_Extracted records_:
━━━━━━

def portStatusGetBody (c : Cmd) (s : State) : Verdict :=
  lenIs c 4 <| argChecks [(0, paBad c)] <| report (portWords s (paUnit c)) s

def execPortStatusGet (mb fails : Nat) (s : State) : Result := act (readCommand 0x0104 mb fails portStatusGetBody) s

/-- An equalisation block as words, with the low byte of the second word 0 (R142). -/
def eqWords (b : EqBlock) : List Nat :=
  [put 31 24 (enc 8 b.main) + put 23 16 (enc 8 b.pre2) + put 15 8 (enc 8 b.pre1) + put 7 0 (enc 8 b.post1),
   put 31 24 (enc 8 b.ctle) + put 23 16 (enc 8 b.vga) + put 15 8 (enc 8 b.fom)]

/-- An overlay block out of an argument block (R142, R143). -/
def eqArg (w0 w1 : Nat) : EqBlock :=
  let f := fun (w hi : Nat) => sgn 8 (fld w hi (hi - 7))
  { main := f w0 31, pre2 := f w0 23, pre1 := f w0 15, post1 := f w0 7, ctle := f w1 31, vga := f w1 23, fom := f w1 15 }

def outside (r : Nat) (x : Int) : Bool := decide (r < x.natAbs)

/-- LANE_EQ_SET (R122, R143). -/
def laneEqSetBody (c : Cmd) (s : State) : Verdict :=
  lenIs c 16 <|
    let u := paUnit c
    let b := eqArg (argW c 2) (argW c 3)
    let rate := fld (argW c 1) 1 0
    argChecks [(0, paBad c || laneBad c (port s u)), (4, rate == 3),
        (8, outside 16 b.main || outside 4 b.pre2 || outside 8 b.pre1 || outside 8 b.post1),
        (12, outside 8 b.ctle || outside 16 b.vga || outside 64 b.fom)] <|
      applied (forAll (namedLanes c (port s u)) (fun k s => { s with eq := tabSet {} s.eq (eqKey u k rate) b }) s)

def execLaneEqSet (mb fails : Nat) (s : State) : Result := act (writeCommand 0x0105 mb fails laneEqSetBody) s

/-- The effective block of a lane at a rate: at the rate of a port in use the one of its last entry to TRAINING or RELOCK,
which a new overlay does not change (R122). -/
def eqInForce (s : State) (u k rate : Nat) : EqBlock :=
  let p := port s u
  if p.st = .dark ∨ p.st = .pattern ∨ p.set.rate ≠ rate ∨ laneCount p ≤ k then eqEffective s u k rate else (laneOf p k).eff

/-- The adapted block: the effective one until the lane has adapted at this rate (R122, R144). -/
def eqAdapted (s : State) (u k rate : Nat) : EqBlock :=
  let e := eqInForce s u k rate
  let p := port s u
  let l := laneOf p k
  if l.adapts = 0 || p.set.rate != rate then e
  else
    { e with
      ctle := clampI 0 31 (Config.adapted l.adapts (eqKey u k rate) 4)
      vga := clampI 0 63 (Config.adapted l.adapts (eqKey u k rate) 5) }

━━━━━━

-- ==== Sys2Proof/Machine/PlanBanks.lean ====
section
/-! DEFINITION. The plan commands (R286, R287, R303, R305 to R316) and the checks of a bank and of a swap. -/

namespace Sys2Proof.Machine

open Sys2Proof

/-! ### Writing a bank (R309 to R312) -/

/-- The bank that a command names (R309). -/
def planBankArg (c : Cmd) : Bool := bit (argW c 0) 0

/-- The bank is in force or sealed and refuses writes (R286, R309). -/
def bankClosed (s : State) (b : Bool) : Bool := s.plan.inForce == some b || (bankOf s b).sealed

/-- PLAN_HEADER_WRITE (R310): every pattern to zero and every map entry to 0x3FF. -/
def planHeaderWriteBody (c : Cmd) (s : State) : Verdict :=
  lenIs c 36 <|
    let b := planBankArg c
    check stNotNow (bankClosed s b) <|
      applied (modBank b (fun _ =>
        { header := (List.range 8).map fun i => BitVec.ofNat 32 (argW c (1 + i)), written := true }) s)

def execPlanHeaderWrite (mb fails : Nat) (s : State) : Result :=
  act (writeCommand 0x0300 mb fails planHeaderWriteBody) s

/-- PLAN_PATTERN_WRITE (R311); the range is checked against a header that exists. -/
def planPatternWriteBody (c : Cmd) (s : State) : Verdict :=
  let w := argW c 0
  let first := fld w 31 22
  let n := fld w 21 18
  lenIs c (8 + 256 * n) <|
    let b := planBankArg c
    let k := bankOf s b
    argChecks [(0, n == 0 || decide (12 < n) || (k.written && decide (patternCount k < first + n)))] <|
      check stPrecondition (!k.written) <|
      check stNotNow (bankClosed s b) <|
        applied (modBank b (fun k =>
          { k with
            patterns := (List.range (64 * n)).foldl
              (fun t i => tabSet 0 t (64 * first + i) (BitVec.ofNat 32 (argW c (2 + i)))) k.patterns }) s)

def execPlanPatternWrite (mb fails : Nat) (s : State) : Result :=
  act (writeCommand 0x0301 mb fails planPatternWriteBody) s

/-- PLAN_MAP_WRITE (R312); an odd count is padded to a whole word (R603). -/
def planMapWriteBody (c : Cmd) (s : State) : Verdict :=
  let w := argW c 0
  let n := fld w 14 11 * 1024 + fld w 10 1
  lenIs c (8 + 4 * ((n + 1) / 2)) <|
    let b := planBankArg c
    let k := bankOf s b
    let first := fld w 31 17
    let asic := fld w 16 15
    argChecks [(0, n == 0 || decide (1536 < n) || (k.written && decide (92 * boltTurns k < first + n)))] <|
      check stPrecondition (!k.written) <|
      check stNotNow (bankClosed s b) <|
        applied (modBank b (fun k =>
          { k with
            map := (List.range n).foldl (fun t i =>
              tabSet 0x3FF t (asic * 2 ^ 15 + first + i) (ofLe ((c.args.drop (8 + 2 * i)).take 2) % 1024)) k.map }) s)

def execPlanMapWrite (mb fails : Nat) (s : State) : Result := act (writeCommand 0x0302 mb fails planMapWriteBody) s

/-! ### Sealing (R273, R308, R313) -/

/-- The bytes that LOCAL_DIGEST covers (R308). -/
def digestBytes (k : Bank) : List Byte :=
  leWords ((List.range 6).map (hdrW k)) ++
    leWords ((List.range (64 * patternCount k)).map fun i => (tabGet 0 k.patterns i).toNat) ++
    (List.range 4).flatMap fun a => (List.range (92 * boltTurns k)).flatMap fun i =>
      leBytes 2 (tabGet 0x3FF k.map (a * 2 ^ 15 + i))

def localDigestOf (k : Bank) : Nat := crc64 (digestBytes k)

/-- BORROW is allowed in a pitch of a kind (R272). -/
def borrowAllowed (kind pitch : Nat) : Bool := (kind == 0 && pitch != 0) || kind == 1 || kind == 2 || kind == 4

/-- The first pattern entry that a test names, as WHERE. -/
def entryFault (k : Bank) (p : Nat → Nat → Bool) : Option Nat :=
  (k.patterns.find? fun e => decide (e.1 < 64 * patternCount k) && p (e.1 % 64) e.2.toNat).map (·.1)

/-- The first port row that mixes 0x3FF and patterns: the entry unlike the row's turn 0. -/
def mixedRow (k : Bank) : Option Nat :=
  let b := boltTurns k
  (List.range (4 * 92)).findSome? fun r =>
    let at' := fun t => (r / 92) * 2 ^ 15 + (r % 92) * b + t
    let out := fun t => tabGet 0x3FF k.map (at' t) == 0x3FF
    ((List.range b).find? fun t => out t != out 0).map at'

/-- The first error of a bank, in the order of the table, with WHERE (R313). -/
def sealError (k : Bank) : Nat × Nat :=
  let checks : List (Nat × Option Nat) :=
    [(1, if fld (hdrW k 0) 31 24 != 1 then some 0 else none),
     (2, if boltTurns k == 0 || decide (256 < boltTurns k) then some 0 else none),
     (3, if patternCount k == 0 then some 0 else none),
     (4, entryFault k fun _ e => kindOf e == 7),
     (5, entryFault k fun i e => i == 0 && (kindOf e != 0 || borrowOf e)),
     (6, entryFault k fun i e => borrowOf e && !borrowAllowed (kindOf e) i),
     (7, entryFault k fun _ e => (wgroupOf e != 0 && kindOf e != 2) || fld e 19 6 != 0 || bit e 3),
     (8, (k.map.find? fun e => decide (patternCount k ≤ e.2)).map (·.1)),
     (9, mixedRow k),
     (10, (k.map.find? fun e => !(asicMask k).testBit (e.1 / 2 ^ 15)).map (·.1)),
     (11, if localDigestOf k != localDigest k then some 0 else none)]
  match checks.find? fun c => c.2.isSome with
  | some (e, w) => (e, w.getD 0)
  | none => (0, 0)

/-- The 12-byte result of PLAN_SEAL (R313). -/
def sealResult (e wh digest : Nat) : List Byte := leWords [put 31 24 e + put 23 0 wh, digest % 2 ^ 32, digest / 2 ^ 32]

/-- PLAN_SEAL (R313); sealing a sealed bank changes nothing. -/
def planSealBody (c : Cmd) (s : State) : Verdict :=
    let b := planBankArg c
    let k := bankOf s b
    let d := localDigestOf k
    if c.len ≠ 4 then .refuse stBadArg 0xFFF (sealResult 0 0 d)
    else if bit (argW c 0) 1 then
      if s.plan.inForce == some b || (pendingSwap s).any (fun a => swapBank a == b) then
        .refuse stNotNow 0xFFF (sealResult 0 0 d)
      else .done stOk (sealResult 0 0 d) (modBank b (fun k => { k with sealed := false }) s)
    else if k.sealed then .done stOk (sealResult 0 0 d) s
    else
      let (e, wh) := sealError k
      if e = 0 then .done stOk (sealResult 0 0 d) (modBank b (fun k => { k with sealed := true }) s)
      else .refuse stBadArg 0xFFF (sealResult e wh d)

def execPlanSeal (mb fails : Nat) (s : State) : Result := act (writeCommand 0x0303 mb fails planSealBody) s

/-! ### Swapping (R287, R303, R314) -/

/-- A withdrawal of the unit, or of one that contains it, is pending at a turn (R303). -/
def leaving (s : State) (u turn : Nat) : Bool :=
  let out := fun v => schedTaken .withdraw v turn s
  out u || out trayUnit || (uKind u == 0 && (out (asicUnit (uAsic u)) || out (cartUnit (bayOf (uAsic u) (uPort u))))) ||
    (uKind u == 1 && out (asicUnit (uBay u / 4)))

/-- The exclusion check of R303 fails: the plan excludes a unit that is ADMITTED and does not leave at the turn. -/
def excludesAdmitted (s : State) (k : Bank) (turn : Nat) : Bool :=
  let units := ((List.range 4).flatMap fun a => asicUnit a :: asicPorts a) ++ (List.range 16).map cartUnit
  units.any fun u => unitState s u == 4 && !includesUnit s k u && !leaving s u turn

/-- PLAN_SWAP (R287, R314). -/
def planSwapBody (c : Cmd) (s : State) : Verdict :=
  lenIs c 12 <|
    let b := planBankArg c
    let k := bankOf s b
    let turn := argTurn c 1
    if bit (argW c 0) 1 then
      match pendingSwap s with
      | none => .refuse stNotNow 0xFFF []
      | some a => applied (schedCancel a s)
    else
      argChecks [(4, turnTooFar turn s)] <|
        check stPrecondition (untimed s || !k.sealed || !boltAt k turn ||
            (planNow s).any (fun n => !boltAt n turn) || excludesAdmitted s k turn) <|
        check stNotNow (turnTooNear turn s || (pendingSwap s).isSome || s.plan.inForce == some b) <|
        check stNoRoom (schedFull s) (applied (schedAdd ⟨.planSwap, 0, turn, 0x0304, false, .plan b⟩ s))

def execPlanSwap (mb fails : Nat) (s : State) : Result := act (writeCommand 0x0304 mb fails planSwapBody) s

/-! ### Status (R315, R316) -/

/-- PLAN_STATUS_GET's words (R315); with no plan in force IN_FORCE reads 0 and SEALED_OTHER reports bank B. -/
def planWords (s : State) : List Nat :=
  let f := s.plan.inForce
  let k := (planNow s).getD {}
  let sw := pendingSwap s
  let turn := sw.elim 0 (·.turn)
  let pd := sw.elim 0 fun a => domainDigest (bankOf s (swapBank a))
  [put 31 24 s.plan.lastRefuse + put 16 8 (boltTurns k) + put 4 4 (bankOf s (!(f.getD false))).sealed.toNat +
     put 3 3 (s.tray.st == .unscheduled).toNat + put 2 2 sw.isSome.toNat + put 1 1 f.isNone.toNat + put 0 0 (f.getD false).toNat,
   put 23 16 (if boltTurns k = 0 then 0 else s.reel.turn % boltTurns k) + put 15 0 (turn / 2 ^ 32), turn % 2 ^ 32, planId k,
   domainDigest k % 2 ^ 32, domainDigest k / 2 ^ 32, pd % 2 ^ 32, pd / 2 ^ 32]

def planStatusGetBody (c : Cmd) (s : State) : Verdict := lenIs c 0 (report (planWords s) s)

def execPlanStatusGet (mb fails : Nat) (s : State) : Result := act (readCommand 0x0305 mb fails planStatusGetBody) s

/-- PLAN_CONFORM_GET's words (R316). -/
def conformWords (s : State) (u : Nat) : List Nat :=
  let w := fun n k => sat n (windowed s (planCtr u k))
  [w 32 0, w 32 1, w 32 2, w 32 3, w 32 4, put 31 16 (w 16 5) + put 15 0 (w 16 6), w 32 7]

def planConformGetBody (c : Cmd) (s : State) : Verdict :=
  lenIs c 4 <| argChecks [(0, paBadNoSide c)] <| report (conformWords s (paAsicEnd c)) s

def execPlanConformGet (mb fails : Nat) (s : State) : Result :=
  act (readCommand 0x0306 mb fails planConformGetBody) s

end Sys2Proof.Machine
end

━━━━━━

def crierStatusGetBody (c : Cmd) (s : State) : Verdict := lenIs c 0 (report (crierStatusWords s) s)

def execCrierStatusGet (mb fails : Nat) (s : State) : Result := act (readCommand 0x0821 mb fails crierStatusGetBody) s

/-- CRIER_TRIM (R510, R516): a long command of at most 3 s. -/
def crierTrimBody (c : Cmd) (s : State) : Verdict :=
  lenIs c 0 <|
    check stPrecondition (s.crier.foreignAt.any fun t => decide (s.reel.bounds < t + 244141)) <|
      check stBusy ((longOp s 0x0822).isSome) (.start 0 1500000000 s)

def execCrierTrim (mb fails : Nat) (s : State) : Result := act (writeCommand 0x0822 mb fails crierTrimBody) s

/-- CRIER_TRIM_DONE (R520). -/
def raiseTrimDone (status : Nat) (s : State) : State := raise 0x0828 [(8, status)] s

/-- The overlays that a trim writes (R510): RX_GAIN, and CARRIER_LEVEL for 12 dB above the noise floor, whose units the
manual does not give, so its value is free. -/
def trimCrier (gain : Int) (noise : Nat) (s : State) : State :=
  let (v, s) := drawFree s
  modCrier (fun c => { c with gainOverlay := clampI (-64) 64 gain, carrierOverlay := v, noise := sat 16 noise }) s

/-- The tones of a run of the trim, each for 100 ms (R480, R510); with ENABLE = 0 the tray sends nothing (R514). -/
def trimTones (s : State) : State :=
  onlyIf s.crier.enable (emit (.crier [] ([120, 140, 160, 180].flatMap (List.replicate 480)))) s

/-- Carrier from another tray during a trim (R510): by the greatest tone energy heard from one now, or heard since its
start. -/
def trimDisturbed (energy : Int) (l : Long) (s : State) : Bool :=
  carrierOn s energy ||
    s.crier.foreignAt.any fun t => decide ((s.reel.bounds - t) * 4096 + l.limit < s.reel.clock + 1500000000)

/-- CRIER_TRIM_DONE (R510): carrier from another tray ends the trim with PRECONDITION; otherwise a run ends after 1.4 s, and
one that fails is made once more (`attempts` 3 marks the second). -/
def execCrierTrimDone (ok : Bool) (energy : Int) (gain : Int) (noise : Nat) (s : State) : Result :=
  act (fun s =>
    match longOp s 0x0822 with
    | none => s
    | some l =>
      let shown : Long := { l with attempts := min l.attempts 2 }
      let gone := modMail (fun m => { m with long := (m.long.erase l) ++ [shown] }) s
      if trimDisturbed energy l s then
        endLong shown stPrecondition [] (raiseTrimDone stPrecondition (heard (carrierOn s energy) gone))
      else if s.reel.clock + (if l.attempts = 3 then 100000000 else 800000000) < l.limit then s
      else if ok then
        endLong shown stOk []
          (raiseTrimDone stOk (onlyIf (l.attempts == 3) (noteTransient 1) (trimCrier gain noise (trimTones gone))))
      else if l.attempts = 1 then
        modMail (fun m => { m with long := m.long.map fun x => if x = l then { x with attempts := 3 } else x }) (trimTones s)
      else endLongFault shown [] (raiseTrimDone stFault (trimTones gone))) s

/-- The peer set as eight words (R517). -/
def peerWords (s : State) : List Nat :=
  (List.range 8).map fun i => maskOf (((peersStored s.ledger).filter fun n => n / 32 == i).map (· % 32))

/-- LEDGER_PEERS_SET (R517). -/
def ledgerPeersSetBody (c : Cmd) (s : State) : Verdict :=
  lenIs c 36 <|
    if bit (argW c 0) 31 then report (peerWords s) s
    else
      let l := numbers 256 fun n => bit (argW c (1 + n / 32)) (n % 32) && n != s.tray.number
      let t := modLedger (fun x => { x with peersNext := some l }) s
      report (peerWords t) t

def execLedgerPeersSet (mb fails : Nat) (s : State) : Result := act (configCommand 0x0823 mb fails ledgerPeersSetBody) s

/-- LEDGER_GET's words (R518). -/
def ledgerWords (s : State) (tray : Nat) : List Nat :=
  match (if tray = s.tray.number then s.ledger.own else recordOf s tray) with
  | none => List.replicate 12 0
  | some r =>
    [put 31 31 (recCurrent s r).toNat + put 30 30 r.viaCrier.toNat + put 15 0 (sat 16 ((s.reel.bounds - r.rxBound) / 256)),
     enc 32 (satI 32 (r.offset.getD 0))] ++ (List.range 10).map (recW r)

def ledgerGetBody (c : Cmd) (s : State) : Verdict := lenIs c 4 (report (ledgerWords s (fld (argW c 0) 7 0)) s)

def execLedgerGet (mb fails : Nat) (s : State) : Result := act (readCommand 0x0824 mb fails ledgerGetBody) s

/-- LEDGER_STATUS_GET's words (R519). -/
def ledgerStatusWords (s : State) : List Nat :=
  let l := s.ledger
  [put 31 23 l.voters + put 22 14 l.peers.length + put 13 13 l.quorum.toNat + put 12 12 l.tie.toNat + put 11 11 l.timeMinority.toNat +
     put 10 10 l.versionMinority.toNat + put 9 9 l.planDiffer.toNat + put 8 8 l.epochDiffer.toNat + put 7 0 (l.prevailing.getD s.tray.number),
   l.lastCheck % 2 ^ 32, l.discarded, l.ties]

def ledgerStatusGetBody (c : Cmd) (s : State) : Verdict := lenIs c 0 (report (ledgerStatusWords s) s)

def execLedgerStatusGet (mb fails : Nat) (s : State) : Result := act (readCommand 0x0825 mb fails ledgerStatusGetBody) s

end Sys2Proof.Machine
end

━━━━━━

_Requirement_: From the line holding "List.replicate 12 0" to the line holding "let l := s.ledger", inclusive, restate each line above exactly as written.

_Output for this exercise_:
  | none => List.replicate 12 0
  | some r =>
    [put 31 31 (recCurrent s r).toNat + put 30 30 r.viaCrier.toNat + put 15 0 (sat 16 ((s.reel.bounds - r.rxBound) / 256)),
     enc 32 (satI 32 (r.offset.getD 0))] ++ (List.range 10).map (recW r)

def ledgerGetBody (c : Cmd) (s : State) : Verdict := lenIs c 4 (report (ledgerWords s (fld (argW c 0) 7 0)) s)

def execLedgerGet (mb fails : Nat) (s : State) : Result := act (readCommand 0x0824 mb fails ledgerGetBody) s

/-- LEDGER_STATUS_GET's words (R519). -/
def ledgerStatusWords (s : State) : List Nat :=
  let l := s.ledger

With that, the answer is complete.